Академическая направленность учебно-воспитательного процесса в гимназии выражалась в том, что каждый ученик в обязательном порядке должен был владеть способами получения новых знаний. Поэтому и правильно решенная гуманитарная или математическая задача должна была сочетаться с точным и последовательным способом получения результата. Оценивался не только правильный результат. Оценке подлежали точность, конкретность и определенность при движении к нему на промежуточных этапах. Поэтому и применение знаний на практике являлось не самоцелью. Оно выступало средством к более значимому - пониманию глубинной связи между явлениями и событиями, проникновение в сущность фактов и процессов.
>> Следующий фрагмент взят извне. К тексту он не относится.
-- ==== Sys2Proof/Machine/RegRead.lean ====
section
/-!
DEFINITION. Reading a register (spec/00_scope.md R8 to R17; spec/20_register_map.md R798 to R806): which block an
address lies in, the fields of a word, and the fields whose value is not stored but follows from the state.
-/

namespace Sys2Proof.Machine
open Sys2Proof

/-- The blocks of registers. -/
inductive RegBlock where
  | hub | time | health | lockUnit | fab | sluice | mgt | hk | cfg | hold
  | lock (n : Nat) | slDie (d : Nat) | chRes (n : Nat) | evRing (t : Nat)
  | ch (n : Nat) | fetchL (n k : Nat) | compL (n k : Nat) | lampStr (n k : Nat) | lampByp (n i : Nat)
  | die (d : Nat) | d2d (d : Nat) | ddr (d m : Nat) | ddrDie (d : Nat) | ephy (n : Nat) | lane (n l : Nat)
  | cluster (d cl : Nat) | core (d c : Nat) | slot (k : Nat) | oxb (d : Nat) | eddy (d cl : Nat)
  | ring (t r : Nat) | apt (t : Nat) | tenant (t : Nat)
deriving DecidableEq, Repr

/-- Base address of a block. -/
def RegBlock.base : RegBlock → Nat
  | .hub => hubB | .time => timeB | .health => healthB | .lockUnit => lockUnitB | .fab => fabB | .sluice => sluiceB
  | .mgt => mgtB | .hk => hkB | .cfg => cfgB | .hold => holdB
  | .lock n => lockB n | .slDie d => slDieB d | .chRes n => chResB n | .evRing t => evRingB t
  | .ch n => chB n | .fetchL n k => fetchB n k | .compL n k => compB n k | .lampStr n k => strB n k
  | .lampByp n i => bypB n i
  | .die d => dieB d | .d2d d => d2dB d | .ddr d m => ddrB d m | .ddrDie d => ddrDieB d | .ephy n => ephyB n
  | .lane n l => laneB n l | .cluster d cl => clB d cl | .core d c => coreB d c | .slot k => slB k
  | .oxb d => oxbB d | .eddy d cl => eddyB d cl
  | .ring t r => ringB t r | .apt t => aptB t | .tenant t => tenB t

/-- The fields of a block. -/
def RegBlock.fields : RegBlock → List Fld
  | .hub => R.hubBlk | .time => R.timeBlk | .health => R.healthBlk | .lockUnit => R.lockUnitBlk | .fab => R.fabricBlk
  | .sluice => R.sluiceBlk | .mgt => R.mgtBlk | .hk => R.hkBlk | .cfg => R.cfgBlk | .hold => R.holdBlk
  | .lock _ => R.lockBlk | .slDie _ => R.sluiceDieBlk | .chRes _ => R.chResBlk | .evRing _ => R.evRingBlk
  | .ch _ => R.chBlk | .fetchL _ _ => R.fetchLayerBlk | .compL _ _ => R.compLayerBlk | .lampStr _ _ => R.lampStrBlk
  | .lampByp _ _ => R.lampBypBlk
  | .die _ => R.dieBlk | .d2d _ => R.d2dBlk | .ddr _ _ => R.ddrBlk | .ddrDie _ => R.ddrDieBlk | .ephy _ => R.ephyBlk
  | .lane _ _ => R.ephyLaneBlk | .cluster _ _ => R.clusterBlk | .core _ _ => R.coreBlk | .slot _ => R.slotBlk
  | .oxb _ => R.oxbBlk | .eddy _ _ => R.eddyBlk
  | .ring _ _ => R.ringBlk | .apt _ => R.aptBlk | .tenant _ => R.tenantBlk

/-- The block within a channel block (R801). -/
def chBlockAt (n o : Nat) : RegBlock :=
  if 0x400 ≤ o && o < 0x520 then .fetchL n ((o - 0x400) / 0x20)
  else if 0x800 ≤ o && o < 0xA40 then .compL n ((o - 0x800) / 0x40)
  else if 0x1860 ≤ o && o < 0x1920 then .lampStr n ((o - 0x1860) / 0x20)
  else if 0x1920 ≤ o && o < 0x19A0 then .lampByp n ((o - 0x1920) / 8)
  else .ch n

/-- The block within a loop cluster (R494 to R497); cluster 16 has no slots. -/
def clusterBlockAt (d cl o : Nat) : RegBlock :=
  if 0x100 ≤ o && o < 0x200 then .core d (4 * cl + (o - 0x100) / 0x40)
  else if 0x800 ≤ o && cl < 16 then .slot (512 * d + 32 * cl + (o - 0x800) / 0x40)
  else .cluster d cl

/-- The block within a Reach die block (R802), none for reserved offsets. -/
def dieBlockAt (d o : Nat) : Option RegBlock :=
  if o < 0x200 then some (.die d)
  else if o < 0x300 then some (.d2d d)
  else if 0x10000 ≤ o && o < 0x20000 then some (.ddr d ((o - 0x10000) / 0x2000))
  else if 0x20000 ≤ o && o < 0x30000 then some (.ddrDie d)
  else if 0x30000 ≤ o && o < 0x3C000 then
    let k := (o - 0x30000) / 0x400
    let q := o % 0x400
    some (if 0x40 ≤ q && q < 0x80 then .lane (48 * d + k) ((q - 0x40) / 0x10) else .ephy (48 * d + k))
  else if 0x40000 ≤ o && o < 0x51000 then some (clusterBlockAt d ((o - 0x40000) / 0x1000) (o % 0x1000))
  else if 0x60000 ≤ o && o < 0x70000 then some (.oxb d)
  else if 0x70000 ≤ o && o < 0x70440 then some (.eddy d ((o - 0x70000) / 0x40))
  else none

/-- The block within the hub global region (R799). -/
def hubBlockAt (a : Nat) : Option RegBlock :=
  let o := a % 0x10000
  match a / 0x10000 with
  | 0 => some .hub
  | 1 => some .time
  | 2 => some .health
  | 3 => if o < 0x1000 then some (.lock (o / 0x10)) else if o < 0x2000 then some .lockUnit
         else if 0x8000 ≤ o then some .fab else none
  | 4 => if 0x100 ≤ o && o < 0x200 then some (.slDie ((o - 0x100) / 0x40))
         else if 0x1000 ≤ o && o < 0x1C00 then some (.chRes ((o - 0x1000) / 0x10))
         else if o < 0x100 then some .sluice else none
  | 5 => some (.evRing 0)
  | 6 => some .mgt
  | 7 => some .hk
  | 8 => some .cfg
  | 9 => some .hold
  | _ => none

/-- The block at an offset of PF0 BAR0 (R798); none for the program windows and what is reserved. -/
def blockAt (a : Nat) : Option RegBlock :=
  if a < 0x1000000 then hubBlockAt a
  else if a < 0x1300000 then some (chBlockAt ((a - 0x1000000) / 0x4000) (a % 0x4000))
  else if 0x2000000 ≤ a && a < 0x2400000 then dieBlockAt ((a - 0x2000000) / 0x100000) (a % 0x100000)
  else if 0x3000000 ≤ a && a < 0x3000400 then some (.ring 0 (a % 0x400 / 0x40))
  else if 0x3000400 ≤ a && a < 0x3000408 then some (.apt 0)
  else if 0x3001000 ≤ a && a < 0x3101000 then some (.tenant ((a - 0x3000000) / 0x1000))
  else none

/-- The instances of a field that lie in the register at offset `o` of its block. -/
def Fld.insts (f : Fld) (o : Nat) : List Nat :=
  if f.stride = 0 then (if f.off = o then List.range f.n else [])
  else if f.off ≤ o && (o - f.off) % f.stride == 0 && (o - f.off) / f.stride < f.n then [(o - f.off) / f.stride] else []

/-- The fields of the register at offset `o` of a block, with their instances. -/
def RegBlock.at_ (b : RegBlock) (o : Nat) : List (Fld × Nat) := b.fields.flatMap (fun f => (f.insts o).map (fun i => (f, i)))

/-- Two fields of one block are the same. -/
def Fld.is (f g : Fld) : Bool := f.off == g.off && f.lo == g.lo

/-! ### Values that follow from the state -/

/-- The first of the fields that `f` is. -/
def pick (f : Fld) (d : Nat) (l : List (Fld × (Unit → Nat))) : Nat :=
  match l.find? (fun p => f.is p.1) with
  | some p => p.2 ()
  | none => d

/-- The channel reservation of a channel (tenant 0's grant). -/
def chReservation (s : State) (n : Nat) : Grant := (s.grants.find? (fun g => g.tenant == 0 && g.channel == n)).getD {}

/-- Grant `g` of tenant `t`. -/
def grantAt (s : State) (t g : Nat) : Option Grant := s.grants.find? (fun x => x.tenant == t && x.g == g)

/-- CLASS and INDEX name a unit (R710). -/
def isUnit (cls i : Nat) : Bool :=
  match cls with
  | 0 => i ≤ 0xE
  | 1 => i < 4
  | 2 => i < 192
  | 3 => i < 256
  | 4 => i < 32
  | 5 => i ≤ 256
  | 6 => i < 8
  | _ => false

def sens (s : State) (i : Nat) : Sens := tget {} i s.hk.sens

/-- The rate of rise of a sensor over 8 rounds in 1/16 °C per 0.128 s (R736), when it has one. -/
def riseOf (x : Sens) : Option Int :=
  match x.hist.head?, x.hist[8]? with
  | some (some a), some (some b) => some (a - b)
  | _, _ => none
Закон Божий значился первым среди предметов учебного плана, в аттестате выпускников и других документах гимназии. Его преподавание отклонялось от общей академической направленности учебного процесса. На уровне повседневных, обыденных явлений дети постигали их моральную сторону, усваивали религиозные убеждения. При этом познание героических образцов и духовных подвигов из жизни пророков, апостолов и патриархов не должно было закреплять мистические настроения и тягу детей к чудесно-таинственным явлениям. Главным являлось нравственное, эстетическое воздействие, приобщение к истине, добру и красоте. Даже вера учащихся не должна была быть слепой, она подкреплялась отчетливым и строго определенным содержанием.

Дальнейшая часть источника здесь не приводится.